Data extracts Block Start
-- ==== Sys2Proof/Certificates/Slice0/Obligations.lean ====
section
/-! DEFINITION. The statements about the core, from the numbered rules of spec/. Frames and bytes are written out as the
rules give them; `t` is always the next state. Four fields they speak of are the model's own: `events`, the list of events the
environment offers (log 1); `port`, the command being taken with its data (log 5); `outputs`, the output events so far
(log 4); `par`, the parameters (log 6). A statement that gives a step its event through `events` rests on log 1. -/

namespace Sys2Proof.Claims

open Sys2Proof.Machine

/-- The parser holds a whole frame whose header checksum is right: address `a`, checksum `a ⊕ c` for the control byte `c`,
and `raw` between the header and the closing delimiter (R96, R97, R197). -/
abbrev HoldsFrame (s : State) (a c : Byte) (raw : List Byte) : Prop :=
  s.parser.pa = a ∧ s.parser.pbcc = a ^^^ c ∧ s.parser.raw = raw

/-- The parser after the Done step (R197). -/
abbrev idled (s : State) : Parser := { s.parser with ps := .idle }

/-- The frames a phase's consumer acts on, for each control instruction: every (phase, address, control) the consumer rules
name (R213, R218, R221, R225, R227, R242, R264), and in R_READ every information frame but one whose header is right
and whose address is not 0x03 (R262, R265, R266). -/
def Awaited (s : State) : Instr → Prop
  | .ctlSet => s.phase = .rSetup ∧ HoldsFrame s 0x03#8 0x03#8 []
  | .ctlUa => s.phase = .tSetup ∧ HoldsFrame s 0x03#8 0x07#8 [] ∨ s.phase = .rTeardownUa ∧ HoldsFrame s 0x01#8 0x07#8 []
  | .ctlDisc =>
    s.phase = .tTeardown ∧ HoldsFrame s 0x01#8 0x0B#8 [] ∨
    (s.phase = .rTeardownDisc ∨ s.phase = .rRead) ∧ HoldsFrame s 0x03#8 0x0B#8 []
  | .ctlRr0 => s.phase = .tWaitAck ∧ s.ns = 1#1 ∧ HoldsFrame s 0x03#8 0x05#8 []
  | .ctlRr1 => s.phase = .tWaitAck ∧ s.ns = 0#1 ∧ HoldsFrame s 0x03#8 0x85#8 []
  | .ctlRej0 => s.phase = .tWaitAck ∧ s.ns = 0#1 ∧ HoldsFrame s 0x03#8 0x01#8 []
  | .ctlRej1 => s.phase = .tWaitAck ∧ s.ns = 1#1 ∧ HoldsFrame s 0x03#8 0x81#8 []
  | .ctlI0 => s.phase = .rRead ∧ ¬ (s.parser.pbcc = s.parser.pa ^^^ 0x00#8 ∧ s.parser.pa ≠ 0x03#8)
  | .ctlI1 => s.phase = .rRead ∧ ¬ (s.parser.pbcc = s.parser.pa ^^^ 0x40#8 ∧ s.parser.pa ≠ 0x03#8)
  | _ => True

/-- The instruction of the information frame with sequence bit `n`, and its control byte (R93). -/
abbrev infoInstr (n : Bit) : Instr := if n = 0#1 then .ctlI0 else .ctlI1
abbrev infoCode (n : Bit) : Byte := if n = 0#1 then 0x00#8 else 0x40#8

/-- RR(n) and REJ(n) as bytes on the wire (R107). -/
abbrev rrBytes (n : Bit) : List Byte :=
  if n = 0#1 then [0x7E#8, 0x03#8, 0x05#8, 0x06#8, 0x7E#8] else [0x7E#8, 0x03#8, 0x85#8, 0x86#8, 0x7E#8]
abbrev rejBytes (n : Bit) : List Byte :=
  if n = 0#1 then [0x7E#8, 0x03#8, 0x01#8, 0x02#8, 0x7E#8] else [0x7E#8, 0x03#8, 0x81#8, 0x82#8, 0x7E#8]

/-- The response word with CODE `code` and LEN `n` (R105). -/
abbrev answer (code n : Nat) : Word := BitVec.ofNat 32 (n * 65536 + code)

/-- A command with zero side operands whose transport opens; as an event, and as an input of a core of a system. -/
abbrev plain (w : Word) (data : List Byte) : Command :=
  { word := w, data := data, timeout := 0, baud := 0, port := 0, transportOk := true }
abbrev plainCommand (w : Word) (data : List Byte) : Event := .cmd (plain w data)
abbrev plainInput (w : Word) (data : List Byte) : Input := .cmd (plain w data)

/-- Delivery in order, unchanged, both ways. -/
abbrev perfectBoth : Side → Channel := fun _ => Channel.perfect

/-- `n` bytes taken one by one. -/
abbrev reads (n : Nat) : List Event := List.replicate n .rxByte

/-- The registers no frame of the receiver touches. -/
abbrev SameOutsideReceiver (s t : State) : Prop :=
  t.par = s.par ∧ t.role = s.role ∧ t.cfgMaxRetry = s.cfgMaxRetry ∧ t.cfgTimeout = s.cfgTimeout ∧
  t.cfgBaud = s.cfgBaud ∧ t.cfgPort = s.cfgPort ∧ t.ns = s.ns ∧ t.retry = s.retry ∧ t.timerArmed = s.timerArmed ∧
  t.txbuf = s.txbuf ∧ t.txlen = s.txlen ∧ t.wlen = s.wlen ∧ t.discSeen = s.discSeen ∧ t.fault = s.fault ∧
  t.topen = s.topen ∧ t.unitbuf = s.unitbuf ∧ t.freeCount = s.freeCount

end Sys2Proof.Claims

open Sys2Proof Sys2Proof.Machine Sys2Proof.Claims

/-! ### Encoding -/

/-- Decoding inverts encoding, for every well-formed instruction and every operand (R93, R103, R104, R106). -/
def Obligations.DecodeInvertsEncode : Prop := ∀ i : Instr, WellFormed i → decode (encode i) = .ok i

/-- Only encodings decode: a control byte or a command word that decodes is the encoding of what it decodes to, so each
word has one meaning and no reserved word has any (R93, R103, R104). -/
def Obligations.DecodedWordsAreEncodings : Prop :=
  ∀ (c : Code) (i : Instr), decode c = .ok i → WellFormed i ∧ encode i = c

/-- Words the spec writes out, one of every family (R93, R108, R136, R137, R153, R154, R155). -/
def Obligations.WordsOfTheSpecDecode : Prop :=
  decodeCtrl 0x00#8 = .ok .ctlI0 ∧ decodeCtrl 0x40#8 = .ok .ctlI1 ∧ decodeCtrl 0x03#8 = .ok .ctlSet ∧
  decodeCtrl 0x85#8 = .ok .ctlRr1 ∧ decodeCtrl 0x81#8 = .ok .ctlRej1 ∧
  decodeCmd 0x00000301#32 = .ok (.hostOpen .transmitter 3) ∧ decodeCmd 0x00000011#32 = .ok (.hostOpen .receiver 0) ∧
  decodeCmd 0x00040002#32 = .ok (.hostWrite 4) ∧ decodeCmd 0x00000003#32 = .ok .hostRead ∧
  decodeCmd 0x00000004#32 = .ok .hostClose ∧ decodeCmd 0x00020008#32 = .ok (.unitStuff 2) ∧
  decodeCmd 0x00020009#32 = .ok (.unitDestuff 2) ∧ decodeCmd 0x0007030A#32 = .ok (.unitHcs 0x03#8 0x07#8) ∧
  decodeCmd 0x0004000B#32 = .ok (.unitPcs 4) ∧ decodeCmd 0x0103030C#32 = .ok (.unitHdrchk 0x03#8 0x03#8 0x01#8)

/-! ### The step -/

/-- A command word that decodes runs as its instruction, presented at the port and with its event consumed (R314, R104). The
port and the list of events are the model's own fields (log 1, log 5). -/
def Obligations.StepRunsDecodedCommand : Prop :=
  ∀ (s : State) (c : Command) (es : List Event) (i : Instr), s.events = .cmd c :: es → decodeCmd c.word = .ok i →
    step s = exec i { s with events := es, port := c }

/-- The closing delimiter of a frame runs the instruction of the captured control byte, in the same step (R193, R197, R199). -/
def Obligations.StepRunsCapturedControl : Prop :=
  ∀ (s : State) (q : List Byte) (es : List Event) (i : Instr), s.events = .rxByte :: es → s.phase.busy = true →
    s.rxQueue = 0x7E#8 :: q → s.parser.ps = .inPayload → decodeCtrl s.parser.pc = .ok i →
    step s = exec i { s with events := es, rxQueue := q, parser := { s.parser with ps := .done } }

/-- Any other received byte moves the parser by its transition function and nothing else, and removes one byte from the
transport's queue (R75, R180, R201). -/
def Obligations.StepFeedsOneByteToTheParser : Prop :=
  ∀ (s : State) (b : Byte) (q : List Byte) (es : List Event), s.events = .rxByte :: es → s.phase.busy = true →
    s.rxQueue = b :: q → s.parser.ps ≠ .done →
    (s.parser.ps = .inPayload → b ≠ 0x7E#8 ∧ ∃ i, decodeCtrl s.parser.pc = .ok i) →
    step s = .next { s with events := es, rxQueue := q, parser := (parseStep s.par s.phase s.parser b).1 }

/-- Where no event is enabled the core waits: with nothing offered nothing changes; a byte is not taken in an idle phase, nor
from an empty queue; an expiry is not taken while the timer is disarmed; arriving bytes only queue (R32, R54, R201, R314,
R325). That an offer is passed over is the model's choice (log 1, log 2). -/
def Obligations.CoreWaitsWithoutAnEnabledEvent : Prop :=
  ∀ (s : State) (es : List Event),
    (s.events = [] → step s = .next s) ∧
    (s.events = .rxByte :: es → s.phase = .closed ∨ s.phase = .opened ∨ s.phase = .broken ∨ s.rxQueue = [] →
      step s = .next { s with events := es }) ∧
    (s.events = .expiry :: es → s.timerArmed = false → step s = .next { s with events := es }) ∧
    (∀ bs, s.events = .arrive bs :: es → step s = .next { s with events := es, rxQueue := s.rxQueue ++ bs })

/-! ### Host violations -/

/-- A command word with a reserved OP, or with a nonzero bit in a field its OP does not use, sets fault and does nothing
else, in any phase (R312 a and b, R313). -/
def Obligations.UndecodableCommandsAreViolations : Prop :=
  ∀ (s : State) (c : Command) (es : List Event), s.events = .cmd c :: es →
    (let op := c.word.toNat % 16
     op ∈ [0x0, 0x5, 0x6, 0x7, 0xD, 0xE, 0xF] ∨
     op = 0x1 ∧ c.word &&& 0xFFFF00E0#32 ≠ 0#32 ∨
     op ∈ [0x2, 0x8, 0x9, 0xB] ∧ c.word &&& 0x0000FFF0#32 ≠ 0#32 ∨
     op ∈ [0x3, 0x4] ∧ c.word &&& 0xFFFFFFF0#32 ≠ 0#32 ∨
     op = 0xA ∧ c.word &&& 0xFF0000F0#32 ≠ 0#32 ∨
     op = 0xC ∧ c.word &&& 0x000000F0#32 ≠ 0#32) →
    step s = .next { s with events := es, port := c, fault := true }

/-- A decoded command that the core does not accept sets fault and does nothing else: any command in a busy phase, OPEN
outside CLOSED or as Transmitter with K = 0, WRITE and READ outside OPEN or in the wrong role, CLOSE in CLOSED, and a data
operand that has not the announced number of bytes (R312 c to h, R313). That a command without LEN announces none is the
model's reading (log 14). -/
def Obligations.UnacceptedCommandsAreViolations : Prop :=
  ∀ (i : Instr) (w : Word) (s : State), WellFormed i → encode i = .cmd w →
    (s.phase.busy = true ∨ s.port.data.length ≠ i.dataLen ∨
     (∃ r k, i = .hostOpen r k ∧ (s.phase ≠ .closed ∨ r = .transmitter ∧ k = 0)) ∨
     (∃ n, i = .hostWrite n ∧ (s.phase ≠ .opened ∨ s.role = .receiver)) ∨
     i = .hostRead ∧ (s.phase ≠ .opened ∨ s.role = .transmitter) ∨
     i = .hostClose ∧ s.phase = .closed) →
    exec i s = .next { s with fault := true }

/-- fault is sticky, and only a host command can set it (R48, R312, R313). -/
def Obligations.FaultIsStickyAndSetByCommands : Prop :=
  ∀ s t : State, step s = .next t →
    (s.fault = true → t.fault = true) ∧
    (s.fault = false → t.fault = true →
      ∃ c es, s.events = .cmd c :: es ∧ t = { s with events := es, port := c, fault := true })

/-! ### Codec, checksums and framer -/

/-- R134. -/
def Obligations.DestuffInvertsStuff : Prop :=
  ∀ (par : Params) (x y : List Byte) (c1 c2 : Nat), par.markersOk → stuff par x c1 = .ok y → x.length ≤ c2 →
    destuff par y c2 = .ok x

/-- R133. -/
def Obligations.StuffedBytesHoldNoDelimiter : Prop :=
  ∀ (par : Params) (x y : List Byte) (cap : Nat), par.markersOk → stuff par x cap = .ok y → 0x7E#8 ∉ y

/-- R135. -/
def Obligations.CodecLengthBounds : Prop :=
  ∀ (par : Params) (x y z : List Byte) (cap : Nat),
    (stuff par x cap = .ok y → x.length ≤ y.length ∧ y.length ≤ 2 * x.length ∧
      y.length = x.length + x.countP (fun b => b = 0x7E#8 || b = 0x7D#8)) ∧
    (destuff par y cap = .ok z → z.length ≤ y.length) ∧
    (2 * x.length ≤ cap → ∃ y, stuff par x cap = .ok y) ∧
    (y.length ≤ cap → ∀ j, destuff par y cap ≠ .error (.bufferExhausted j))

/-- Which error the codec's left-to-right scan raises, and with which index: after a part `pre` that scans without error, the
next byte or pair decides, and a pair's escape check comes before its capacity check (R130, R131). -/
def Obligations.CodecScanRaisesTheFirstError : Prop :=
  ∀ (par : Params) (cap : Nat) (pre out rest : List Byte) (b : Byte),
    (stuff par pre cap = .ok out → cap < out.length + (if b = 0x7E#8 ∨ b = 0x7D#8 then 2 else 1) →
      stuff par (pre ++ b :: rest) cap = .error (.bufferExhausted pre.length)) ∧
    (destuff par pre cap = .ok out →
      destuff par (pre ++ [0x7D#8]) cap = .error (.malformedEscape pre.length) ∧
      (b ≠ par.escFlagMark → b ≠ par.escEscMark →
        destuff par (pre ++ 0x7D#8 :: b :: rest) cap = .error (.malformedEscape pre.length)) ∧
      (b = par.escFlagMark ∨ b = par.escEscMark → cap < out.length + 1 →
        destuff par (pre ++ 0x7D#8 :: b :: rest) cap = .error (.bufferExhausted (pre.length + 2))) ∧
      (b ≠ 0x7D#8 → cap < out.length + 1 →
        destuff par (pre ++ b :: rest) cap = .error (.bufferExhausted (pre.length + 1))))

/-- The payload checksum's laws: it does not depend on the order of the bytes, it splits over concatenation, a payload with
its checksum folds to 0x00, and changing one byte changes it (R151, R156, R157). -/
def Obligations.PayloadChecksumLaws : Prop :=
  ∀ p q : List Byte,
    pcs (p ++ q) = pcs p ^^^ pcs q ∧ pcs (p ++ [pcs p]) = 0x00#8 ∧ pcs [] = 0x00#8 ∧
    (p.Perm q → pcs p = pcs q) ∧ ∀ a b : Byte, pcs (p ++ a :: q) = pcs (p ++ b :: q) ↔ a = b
Data extracts Block End
- _Task brief_: In the records above, find the line with "c es, s.events"; write out exactly that line and each one after it, stopping after the line with "x.length ≤ c2 →".

- _Answer below_:
      ∃ c es, s.events = .cmd c :: es ∧ t = { s with events := es, port := c, fault := true })

/-! ### Codec, checksums and framer -/

/-- R134. -/
def Obligations.DestuffInvertsStuff : Prop :=
  ∀ (par : Params) (x y : List Byte) (c1 c2 : Nat), par.markersOk → stuff par x c1 = .ok y → x.length ≤ c2 →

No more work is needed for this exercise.